Records shown Block Start

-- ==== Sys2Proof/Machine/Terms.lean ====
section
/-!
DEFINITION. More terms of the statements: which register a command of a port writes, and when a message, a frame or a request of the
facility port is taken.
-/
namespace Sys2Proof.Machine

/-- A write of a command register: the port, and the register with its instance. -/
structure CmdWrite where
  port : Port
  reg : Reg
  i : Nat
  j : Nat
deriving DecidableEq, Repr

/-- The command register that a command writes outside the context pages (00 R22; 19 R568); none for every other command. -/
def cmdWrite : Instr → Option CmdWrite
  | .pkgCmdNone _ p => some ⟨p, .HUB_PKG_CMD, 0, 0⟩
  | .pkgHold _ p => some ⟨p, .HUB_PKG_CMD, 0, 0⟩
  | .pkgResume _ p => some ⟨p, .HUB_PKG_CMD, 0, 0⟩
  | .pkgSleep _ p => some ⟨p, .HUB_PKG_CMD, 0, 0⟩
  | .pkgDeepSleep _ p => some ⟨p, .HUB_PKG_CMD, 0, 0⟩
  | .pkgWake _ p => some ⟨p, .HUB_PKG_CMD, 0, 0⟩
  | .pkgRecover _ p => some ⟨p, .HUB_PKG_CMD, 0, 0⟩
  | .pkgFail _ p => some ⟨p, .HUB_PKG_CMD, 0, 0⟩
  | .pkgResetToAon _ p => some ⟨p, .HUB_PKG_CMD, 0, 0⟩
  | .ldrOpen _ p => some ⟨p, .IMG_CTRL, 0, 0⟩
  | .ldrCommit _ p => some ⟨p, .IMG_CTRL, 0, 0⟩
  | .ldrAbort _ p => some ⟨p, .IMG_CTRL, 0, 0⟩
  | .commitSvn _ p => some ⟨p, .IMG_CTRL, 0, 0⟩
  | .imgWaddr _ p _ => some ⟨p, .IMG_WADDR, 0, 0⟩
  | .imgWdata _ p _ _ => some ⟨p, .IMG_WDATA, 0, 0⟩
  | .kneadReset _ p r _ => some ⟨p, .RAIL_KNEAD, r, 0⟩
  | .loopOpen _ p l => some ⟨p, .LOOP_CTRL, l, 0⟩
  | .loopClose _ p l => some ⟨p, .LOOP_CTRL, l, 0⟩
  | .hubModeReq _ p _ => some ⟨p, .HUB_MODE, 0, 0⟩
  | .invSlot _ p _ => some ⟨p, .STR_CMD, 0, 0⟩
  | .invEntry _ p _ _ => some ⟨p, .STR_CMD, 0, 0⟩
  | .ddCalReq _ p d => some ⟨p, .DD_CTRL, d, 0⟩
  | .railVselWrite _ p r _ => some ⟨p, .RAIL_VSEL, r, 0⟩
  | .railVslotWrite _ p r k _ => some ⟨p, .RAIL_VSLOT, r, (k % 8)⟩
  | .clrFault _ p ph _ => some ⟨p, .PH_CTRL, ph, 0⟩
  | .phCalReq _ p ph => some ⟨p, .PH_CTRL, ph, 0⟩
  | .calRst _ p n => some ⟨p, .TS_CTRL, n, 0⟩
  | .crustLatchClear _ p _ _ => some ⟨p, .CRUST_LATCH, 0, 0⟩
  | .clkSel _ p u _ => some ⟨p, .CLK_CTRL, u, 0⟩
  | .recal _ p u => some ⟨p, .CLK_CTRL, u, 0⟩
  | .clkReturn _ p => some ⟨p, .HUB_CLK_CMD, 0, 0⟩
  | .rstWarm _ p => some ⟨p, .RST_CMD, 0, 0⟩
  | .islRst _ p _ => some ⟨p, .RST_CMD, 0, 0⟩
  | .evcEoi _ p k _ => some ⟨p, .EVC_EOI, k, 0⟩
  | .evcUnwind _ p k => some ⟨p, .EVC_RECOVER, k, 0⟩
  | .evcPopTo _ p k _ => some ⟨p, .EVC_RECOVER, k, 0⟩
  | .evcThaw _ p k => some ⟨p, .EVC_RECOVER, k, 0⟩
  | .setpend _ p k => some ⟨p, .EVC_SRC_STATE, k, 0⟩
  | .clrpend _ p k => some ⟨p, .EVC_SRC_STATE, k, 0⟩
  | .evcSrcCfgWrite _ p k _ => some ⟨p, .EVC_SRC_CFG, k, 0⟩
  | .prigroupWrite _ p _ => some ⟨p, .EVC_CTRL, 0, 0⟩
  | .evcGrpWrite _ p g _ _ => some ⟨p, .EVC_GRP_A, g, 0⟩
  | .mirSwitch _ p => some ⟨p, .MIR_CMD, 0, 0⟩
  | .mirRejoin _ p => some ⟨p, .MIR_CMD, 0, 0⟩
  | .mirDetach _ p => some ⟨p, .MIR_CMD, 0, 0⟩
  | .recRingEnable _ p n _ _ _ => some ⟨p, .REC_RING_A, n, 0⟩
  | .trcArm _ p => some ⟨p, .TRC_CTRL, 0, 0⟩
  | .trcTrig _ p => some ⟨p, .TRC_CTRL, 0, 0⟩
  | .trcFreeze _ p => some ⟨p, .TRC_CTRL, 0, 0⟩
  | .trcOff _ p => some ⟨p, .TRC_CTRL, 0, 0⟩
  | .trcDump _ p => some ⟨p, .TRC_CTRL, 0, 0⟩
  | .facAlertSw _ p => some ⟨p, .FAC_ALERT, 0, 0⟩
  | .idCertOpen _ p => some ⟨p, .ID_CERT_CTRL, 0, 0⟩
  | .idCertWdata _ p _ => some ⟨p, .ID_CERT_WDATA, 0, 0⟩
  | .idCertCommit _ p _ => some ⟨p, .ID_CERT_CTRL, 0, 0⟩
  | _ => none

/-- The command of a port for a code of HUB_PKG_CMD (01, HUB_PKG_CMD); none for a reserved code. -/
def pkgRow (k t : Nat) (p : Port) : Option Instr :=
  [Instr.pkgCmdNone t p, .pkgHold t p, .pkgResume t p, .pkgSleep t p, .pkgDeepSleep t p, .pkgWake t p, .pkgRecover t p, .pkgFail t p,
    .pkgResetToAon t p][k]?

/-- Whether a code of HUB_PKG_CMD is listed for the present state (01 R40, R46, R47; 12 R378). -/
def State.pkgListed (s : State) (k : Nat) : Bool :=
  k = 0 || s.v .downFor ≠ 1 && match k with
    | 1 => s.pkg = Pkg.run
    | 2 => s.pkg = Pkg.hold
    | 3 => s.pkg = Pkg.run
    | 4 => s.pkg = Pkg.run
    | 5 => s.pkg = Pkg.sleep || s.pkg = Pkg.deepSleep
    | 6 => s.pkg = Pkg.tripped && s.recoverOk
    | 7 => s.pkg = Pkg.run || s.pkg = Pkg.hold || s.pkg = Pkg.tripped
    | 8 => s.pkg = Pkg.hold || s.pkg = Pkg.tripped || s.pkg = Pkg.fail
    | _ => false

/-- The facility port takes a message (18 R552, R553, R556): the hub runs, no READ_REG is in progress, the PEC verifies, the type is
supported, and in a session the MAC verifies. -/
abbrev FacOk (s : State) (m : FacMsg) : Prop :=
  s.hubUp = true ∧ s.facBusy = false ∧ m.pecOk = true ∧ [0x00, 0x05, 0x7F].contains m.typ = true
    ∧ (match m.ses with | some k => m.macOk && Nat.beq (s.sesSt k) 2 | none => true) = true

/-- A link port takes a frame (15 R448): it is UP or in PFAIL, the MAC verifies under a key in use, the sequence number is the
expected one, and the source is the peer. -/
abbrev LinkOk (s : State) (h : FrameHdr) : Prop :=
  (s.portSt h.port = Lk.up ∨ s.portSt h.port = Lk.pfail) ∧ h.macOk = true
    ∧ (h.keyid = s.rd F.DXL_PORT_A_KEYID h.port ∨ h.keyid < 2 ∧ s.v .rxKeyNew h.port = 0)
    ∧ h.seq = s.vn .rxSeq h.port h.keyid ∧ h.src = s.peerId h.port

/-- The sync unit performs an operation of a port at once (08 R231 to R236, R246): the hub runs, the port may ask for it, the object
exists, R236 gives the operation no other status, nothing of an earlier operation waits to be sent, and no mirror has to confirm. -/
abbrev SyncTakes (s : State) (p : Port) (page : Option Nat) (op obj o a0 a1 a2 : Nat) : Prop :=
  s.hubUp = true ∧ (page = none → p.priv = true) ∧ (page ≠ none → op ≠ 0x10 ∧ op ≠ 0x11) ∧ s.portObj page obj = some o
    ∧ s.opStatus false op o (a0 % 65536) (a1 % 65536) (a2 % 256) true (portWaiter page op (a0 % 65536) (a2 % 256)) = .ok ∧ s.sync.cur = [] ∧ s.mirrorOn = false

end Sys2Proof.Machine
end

Records shown Block End

Exercise: Repeat only what lies between the first line of the data and the line containing "some ⟨p, .RAIL_VSEL, r, 0⟩", both of those lines included, exactly as it stands.

Finished task:
-- ==== Sys2Proof/Machine/Terms.lean ====
section
/-!
DEFINITION. More terms of the statements: which register a command of a port writes, and when a message, a frame or a request of the
facility port is taken.
-/
namespace Sys2Proof.Machine

/-- A write of a command register: the port, and the register with its instance. -/
structure CmdWrite where
  port : Port
  reg : Reg
  i : Nat
  j : Nat
deriving DecidableEq, Repr

/-- The command register that a command writes outside the context pages (00 R22; 19 R568); none for every other command. -/
def cmdWrite : Instr → Option CmdWrite
  | .pkgCmdNone _ p => some ⟨p, .HUB_PKG_CMD, 0, 0⟩
  | .pkgHold _ p => some ⟨p, .HUB_PKG_CMD, 0, 0⟩
  | .pkgResume _ p => some ⟨p, .HUB_PKG_CMD, 0, 0⟩
  | .pkgSleep _ p => some ⟨p, .HUB_PKG_CMD, 0, 0⟩
  | .pkgDeepSleep _ p => some ⟨p, .HUB_PKG_CMD, 0, 0⟩
  | .pkgWake _ p => some ⟨p, .HUB_PKG_CMD, 0, 0⟩
  | .pkgRecover _ p => some ⟨p, .HUB_PKG_CMD, 0, 0⟩
  | .pkgFail _ p => some ⟨p, .HUB_PKG_CMD, 0, 0⟩
  | .pkgResetToAon _ p => some ⟨p, .HUB_PKG_CMD, 0, 0⟩
  | .ldrOpen _ p => some ⟨p, .IMG_CTRL, 0, 0⟩
  | .ldrCommit _ p => some ⟨p, .IMG_CTRL, 0, 0⟩
  | .ldrAbort _ p => some ⟨p, .IMG_CTRL, 0, 0⟩
  | .commitSvn _ p => some ⟨p, .IMG_CTRL, 0, 0⟩
  | .imgWaddr _ p _ => some ⟨p, .IMG_WADDR, 0, 0⟩
  | .imgWdata _ p _ _ => some ⟨p, .IMG_WDATA, 0, 0⟩
  | .kneadReset _ p r _ => some ⟨p, .RAIL_KNEAD, r, 0⟩
  | .loopOpen _ p l => some ⟨p, .LOOP_CTRL, l, 0⟩
  | .loopClose _ p l => some ⟨p, .LOOP_CTRL, l, 0⟩
  | .hubModeReq _ p _ => some ⟨p, .HUB_MODE, 0, 0⟩
  | .invSlot _ p _ => some ⟨p, .STR_CMD, 0, 0⟩
  | .invEntry _ p _ _ => some ⟨p, .STR_CMD, 0, 0⟩
  | .ddCalReq _ p d => some ⟨p, .DD_CTRL, d, 0⟩
  | .railVselWrite _ p r _ => some ⟨p, .RAIL_VSEL, r, 0⟩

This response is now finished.